What the task requires:
Copy, word for word, the lines of the entries below between the one with "rw [← Status.recordRange_append, Status.recordRange_of_clean" and the one with "tv := false", inclusive, and leave out everything else.

Supplied material:

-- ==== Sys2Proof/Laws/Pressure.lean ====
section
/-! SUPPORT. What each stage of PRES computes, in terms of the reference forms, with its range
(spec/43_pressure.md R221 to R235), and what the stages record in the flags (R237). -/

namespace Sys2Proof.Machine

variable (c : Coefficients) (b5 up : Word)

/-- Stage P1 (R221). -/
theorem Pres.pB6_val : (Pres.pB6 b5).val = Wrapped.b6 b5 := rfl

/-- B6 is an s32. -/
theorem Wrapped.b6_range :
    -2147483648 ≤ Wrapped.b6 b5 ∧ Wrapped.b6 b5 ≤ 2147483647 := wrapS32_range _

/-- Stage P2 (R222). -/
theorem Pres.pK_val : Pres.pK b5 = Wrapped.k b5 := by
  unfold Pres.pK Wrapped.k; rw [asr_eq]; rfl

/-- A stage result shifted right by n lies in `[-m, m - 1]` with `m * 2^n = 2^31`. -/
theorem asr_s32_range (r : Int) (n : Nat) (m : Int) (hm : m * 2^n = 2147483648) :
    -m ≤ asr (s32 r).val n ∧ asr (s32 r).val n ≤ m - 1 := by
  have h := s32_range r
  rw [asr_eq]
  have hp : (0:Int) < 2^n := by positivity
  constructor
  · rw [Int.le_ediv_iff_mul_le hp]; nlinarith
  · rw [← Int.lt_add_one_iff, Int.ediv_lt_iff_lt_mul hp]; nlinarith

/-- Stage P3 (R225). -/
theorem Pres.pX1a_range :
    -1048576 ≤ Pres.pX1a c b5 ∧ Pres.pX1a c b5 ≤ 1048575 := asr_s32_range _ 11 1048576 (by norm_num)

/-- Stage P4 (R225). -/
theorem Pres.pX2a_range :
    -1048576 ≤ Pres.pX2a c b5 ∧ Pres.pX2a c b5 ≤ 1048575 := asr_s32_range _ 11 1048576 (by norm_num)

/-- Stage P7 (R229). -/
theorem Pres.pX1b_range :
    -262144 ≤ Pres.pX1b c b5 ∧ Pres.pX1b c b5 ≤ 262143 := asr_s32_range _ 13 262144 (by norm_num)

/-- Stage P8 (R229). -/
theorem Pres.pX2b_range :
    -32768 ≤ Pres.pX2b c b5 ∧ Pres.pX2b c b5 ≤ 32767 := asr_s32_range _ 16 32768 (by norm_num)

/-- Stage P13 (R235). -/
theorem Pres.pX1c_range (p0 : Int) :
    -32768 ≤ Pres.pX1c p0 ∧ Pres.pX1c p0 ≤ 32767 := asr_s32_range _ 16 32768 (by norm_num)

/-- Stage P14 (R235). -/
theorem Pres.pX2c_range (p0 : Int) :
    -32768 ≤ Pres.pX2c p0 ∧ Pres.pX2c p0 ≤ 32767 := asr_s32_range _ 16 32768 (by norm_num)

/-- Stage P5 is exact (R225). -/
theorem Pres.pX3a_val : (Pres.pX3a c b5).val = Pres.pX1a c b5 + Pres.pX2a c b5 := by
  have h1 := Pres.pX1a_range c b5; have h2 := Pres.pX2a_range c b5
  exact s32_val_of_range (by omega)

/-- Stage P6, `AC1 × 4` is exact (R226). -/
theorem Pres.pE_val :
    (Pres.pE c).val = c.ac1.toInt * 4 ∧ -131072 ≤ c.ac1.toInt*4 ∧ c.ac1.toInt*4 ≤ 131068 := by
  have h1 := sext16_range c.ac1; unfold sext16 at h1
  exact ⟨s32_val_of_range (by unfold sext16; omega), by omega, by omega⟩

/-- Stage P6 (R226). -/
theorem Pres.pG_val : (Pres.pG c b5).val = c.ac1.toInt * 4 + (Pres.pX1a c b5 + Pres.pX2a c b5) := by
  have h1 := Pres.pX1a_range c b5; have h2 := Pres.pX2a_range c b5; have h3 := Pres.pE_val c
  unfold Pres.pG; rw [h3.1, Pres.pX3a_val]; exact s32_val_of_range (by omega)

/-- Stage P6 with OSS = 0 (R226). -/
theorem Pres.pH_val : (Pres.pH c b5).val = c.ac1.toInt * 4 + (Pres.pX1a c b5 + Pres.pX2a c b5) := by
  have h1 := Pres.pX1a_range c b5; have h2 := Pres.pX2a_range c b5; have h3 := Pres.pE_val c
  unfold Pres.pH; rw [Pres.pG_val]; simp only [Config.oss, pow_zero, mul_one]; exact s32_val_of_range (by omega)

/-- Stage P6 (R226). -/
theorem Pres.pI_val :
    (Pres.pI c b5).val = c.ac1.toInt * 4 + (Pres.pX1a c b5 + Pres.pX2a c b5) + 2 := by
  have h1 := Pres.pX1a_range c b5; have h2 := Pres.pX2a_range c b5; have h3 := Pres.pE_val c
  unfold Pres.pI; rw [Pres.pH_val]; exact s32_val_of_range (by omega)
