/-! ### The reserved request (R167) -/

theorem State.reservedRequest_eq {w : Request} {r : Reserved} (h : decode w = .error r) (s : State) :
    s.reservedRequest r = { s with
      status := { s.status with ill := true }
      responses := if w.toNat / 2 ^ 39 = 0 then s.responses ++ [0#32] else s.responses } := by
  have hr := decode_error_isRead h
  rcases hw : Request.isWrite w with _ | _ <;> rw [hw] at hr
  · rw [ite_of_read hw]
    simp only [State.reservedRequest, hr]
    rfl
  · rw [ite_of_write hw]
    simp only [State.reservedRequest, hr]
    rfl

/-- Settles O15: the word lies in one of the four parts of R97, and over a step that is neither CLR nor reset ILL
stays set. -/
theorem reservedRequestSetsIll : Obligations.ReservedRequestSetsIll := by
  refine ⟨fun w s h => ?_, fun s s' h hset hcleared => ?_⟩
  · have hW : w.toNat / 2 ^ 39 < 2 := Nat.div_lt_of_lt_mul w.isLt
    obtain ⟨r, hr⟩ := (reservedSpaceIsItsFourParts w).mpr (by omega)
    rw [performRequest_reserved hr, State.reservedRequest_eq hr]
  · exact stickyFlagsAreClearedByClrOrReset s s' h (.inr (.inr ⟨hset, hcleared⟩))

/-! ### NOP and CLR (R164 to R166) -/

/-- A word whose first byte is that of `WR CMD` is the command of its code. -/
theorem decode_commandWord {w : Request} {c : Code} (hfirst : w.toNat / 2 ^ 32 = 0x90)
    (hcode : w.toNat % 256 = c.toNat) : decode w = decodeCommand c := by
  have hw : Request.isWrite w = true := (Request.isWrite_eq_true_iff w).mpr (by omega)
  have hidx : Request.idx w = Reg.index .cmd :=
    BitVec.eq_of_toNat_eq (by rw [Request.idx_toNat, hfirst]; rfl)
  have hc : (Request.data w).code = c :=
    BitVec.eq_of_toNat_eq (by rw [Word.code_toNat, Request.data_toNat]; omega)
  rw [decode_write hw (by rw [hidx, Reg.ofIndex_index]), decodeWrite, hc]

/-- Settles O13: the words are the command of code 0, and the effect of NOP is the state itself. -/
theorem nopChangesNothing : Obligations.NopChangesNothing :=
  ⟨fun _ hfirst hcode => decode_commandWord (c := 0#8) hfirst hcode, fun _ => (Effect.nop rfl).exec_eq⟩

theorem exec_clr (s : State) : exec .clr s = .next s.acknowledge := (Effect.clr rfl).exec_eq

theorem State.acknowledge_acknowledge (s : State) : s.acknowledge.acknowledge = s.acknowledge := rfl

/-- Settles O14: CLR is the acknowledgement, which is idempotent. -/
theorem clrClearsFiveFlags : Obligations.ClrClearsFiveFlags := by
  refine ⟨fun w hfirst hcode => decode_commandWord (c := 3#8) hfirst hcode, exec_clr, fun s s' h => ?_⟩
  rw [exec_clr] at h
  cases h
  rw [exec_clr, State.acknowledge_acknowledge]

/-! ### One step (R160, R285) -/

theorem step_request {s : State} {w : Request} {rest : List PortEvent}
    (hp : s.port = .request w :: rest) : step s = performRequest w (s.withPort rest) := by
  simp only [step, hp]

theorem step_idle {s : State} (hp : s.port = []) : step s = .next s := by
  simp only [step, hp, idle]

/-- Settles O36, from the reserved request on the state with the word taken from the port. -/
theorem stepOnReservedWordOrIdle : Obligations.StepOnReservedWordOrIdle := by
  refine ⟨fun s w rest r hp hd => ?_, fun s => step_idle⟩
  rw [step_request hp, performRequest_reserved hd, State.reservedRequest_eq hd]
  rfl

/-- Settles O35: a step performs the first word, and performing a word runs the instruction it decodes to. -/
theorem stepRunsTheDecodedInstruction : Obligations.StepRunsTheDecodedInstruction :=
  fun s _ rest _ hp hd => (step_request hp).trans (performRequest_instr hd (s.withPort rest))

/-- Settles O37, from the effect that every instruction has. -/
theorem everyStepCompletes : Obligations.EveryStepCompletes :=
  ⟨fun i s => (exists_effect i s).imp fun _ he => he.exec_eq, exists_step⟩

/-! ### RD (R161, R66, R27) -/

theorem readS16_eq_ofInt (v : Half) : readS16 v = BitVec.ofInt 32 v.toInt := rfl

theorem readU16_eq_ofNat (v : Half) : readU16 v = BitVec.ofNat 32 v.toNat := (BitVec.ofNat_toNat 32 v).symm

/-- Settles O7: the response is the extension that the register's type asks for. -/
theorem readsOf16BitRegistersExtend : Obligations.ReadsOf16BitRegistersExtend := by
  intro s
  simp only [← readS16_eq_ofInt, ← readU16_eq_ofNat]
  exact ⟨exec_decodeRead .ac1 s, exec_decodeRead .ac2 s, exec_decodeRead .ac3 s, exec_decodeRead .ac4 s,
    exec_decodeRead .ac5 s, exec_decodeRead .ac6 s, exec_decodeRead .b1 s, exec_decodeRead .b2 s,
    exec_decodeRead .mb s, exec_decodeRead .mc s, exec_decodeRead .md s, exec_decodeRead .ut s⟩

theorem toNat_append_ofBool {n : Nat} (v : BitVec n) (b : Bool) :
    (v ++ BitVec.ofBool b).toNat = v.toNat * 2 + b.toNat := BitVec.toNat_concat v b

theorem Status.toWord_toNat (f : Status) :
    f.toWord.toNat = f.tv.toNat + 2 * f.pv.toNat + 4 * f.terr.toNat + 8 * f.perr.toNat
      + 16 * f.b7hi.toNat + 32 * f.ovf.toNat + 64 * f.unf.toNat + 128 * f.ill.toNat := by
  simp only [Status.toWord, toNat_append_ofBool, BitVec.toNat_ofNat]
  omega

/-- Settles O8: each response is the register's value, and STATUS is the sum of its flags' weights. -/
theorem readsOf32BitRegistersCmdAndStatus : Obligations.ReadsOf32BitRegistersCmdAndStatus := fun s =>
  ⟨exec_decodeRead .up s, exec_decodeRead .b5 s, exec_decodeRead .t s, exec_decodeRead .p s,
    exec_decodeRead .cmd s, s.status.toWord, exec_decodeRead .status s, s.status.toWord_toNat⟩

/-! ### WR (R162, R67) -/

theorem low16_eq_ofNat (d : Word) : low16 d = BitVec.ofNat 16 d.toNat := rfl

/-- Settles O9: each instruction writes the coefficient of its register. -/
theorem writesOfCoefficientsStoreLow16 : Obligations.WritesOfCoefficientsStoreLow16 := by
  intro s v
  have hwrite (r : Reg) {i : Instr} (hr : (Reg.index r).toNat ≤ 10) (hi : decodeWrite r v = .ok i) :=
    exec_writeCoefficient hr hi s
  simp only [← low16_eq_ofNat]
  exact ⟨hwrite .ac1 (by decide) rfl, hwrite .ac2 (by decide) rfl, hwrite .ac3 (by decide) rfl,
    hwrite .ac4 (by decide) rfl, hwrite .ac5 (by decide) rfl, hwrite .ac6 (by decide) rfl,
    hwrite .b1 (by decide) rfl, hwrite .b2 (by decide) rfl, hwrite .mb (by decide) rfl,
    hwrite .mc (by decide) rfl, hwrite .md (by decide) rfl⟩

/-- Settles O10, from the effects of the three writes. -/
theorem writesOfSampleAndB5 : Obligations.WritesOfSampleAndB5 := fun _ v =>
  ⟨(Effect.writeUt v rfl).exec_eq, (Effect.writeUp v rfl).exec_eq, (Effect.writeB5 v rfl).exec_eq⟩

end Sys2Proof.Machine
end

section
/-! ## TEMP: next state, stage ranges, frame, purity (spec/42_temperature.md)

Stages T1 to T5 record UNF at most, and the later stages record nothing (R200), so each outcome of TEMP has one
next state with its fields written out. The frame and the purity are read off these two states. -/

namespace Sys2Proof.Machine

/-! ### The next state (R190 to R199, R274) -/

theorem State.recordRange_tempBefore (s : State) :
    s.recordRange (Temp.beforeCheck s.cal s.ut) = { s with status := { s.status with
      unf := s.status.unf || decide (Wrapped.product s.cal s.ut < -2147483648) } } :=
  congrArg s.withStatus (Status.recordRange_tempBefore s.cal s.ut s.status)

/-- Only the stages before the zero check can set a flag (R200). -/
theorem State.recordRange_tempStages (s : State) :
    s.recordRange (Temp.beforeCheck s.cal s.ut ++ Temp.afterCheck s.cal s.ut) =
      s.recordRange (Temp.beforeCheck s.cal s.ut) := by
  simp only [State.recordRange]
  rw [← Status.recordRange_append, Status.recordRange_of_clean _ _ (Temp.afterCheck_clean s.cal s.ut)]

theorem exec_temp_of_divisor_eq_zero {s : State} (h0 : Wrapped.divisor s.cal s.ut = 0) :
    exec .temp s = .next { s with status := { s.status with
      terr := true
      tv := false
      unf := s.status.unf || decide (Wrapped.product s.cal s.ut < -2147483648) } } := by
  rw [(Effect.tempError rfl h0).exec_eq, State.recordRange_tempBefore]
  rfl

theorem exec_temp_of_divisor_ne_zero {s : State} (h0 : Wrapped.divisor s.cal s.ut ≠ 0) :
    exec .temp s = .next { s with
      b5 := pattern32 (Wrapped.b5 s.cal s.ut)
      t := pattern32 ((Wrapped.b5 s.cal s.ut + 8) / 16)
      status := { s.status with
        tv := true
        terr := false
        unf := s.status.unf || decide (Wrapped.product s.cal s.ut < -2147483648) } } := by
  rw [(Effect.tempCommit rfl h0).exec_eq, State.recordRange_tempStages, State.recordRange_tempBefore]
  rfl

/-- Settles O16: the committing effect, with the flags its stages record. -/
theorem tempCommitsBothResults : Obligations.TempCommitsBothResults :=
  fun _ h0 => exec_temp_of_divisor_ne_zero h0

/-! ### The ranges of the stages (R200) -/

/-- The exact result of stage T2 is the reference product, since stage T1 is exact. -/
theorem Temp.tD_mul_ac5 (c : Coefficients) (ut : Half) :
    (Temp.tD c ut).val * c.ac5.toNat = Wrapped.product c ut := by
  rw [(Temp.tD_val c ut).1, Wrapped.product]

Output of the task:
  rw [← Status.recordRange_append, Status.recordRange_of_clean _ _ (Temp.afterCheck_clean s.cal s.ut)]

theorem exec_temp_of_divisor_eq_zero {s : State} (h0 : Wrapped.divisor s.cal s.ut = 0) :
    exec .temp s = .next { s with status := { s.status with
      terr := true
      tv := false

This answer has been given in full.